The Highest Form of Disagreement (link:the Atlantic)

5 Likes

Nice idea. Tall order…

3 Likes

There is something from 18th century rhetoric that uses that, and I wish we’d use it more often again. It’s where someone acknowledges their opponent’s reasoning and praises them for its strengths, and then explains why those strengths aren’t enough.

It has to be done with real respect, though, not those snipe-y “I know you think X” or “They think X!” or “these idiots think X”.

7 Likes

What tall order? Just don’t strawman or nutpick. It’s that simple.

2 Likes

I used to do this when writing grant proposals. In order to convince the funders that they should fund my work, I needed to convince them that:

  1. I understand the prior work
  2. No, seriously, I understand the prior work. I didn’t just do a quick Google search, only mention the sexy new stuff that Popular Mechanics and Scientific American talk about, or, even worse, nutpick the worst examples of the prior work.
  3. There is something that I can do that can fill important capability gaps, and preliminary research shows that I can easily do so… as long as I can receive funding for an in-depth research and development effort.

I think the same principles can be applied to political debate. Like The Newsroom points out, only debate the best form of the opposing argument. I’m not sure how well that can work in real life, because it doesn’t get people’s dander up as much as straight-out insulting them, but I don’t think it would hurt to show that you can at least understand the opposing point of view.

7 Likes

totally. And that’s the difference between someone seeking consent vs compliance.

3 Likes

I think that a workable practice is to first, in one’s own mind, agree to disagree. Expect, cherish, and crave differences of opinion.

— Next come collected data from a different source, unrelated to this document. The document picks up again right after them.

/-- A new setting waits for the end of the period in progress; the first one has none to wait for. -/
def State.stageOut (s : State) (o : Nat) (x : Nat × Nat) : State :=
  if (s.mout o).now.isNone then s.showOut o x else s.setMout o { s.mout o with next := some x }

/-- An output takes a result of its entry (R458). -/
def State.driveOut (s : State) (o : Nat) (v : Int) (flags : Nat) : State :=
  if flags &&& 12 ≠ 0 then
    match s.get R.MFE_OUT_CFG_FAIL o with
    | 1 => s.stageOut o (s.outSetting o 0 1)
    | 2 => s.stageOut o (s.outSetting o 1 1)
    | _ => s
  else
    let lo := s.getS R.MFE_OUT_LO_LO o
    let w := (s.getS R.MFE_OUT_HI_HI o - lo).toNat
    s.stageOut o (s.outSetting o (min (v - lo).toNat w) w)

/-- Write a result: `v` none leaves VALUE unchanged (R450). The illumination controller, records and outputs take it. -/
def State.result (s : State) (e : Nat) (v : Option Int) (flags : Nat) (fine : Bool) : State :=
  let s1 := match v with
    | some x => s.setS R.MFE_RES_VALUE x e
    | none => s
  let s2 := (((s1.set R.MFE_RES_FLAGS_FLAGS flags e).set R.MFE_RES_FLAGS_RANGE (s.get R.MFE_ENT_EXC_RANGE e) e).set
    R.MFE_RES_FLAGS_NEW 1 e).add R.MFE_RES_FLAGS_SEQ 1 e
  let s3 := s2.set R.MFE_ENT_STATUS_SETTLED (b2n fine) e
  let val := s3.getS R.MFE_RES_VALUE e
  let s4 := s3.each (List.range 8) fun s g =>
    if s.get R.ILC_GRP_TCOMP_ENTRY g = e then s.ilcTemp g val (decide (flags ≠ 0)) else s
  let s5 := s4.measure e
  s5.each (List.range 8) fun s o =>
    if s.on R.MFE_OUT_CFG_EN o ∧ s.get R.MFE_OUT_CFG_ENTRY o = e then s.driveOut o val flags else s

/-- The chain of an entry takes an unflagged value, and the result is written by R450 to R452. -/
def State.chainResult (s : State) (e c : Nat) (v : Int) : State :=
  let s0 := if (s.chain c).restart then s.restartChain c false else s
  let x := s0.chain c
  match s0.takeSample c v with
  | ((settled, out), s1) =>
    let y := s1.chain c
    let s2 := if settled then s1.setChain c { y with sup := false, flagBlk := false } else s1
    let s3 := s2.syncChain c
    if settled then s3.result e (some out) 0 true
    else if x.sup ∨ (s.scs c = true ∧ x.flagBlk = false) then s3
    else s3.result e (some out) (Flag.unsettled + Flag.coarse) false

/-! ### Excitation (R445) -/

/-- The fields whose change is an excitation change. -/
def excFields : List Fld :=
  [R.MFE_ENT_EXC_RANGE, R.MFE_ENT_EXC_IEXC, R.MFE_ENT_EXC_WIRE, R.MFE_ENT_EXC_BO_EN, R.MFE_ENT_EXC_ATTEN]

/-- The excitation of an entry as it stands. -/
def State.excNow (s : State) (e : Nat) : List Nat := excFields.map fun f => s.get f e

/-- Give an entry an excitation. -/
def State.putExc (s : State) (e : Nat) (x : List Nat) : State := s.each (excFields.zip x) fun s p => s.set p.1 p.2 e

/-- The entry whose urgent conversion is in progress: the slack runs the oldest request that fits it (R442). -/
def State.urgentEntry (s : State) : Option Nat :=
  match s.mfeRuns && decide (s.mfe.todo = []), s.mfe.urg with
  | true, e :: _ => if s.dwell e ≤ s.mfe.slack then some e else none
  | _, _ => none

/-- A dwell is in progress: that of the next regular entry, or of an urgent conversion (R440, R442). -/
def State.inDwell (s : State) : Bool := (s.mfeRuns && decide (s.mfe.todo ≠ [])) || s.urgentEntry.isSome

/-- A regular dwell of the entry is in progress. -/
def State.dwelling (s : State) (e : Nat) : Bool := s.mfeRuns && decide (s.mfe.todo.head? = some e)

/-- An excitation change of an entry (R445): its next dwell takes it, so the one in progress does not. -/
def State.noteExc (s : State) (e : Nat) (ch : Bool) : State :=
  let x := s.ment e
  if s.dwelling e then s.setMent e { x with late := x.late || ch } else s.setMent e { x with exc := x.exc || ch }

/-- A regular dwell of entry `e` with the excitation in force completes (R443 to R452). -/
def State.regularDwell (s : State) (e : Nat) (ab bc : List Int) : State :=
  let bound := s.on R.MFE_ENT_CFG_CH_EN e
  let c := s.get R.MFE_ENT_CFG_CHAIN e
  let s1 := if (s.ment e).exc && bound then (s.restartChain c false).add R.MFE_ENT_STATUS_RESTARTS 1 e else s
  match s1.sample e ab bc with
  | (y, s2) =>
    let s3 := if y.openWire && !s2.on R.MFE_ENT_STATUS_OPEN e then (s2.set R.MFE_ENT_STATUS_OPEN 1 e).mfeEvent 0 e else s2
    let s4 := if y.isOver then s3.mfeEvent 1 e else s3
    let s5 := s4.autoRange e ab y.isOver
    let isOpen := s5.on R.MFE_ENT_STATUS_OPEN e
    if isOpen || y.isOver then
      let s6 := if bound then s5.setChain c { s5.chain c with restart := true } else s5
      s6.result e none ((if isOpen then Flag.openWire else 0) + (if y.isOver then Flag.overRange else 0)) false
    else
      let s6 := s5.accumulate e y.e
      if bound then s6.chainResult e c y.e else s6.result e (some y.e) 0 false

/-- QUEUED shows the requests queued. -/
def State.syncUrgent (s : State) : State := s.set R.MFE_URGENT_QUEUED s.mfe.urg.length

/-- Run `act` with the excitation that the entry's dwell began with, which a write during it does not change (R445). -/
def State.withExc (s : State) (e : Nat) (act : State → State) : State :=
  match (s.ment e).held with
  | some h => (act (s.putExc e h)).putExc e (s.excNow e)
  | none => act s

Rather than framing any issue as if it could be distilled into two neat opposed camps, one of which will lose and another prevail, one can treat these views as mere models. The models are conceptual tools that we can draw from with the forum topic serving as a kind of repository, a toolbox of comparative realities. Rather than striving for some elusive consensus, a successful topic can be seen as one which yields the most varied and eclectic models.

This is not so much a debate process, as a sort of dialectic/brainstorming process. Although there may be instances of debate within it. It reduces the problems of trolling, defensiveness, and egotism by decoupling the identity from the argument. It bypasses the whole business of establishing tribal ingroups/outgroups by championing One True Way until others submit, and instead strives to establish a robust conceptual ecosystem.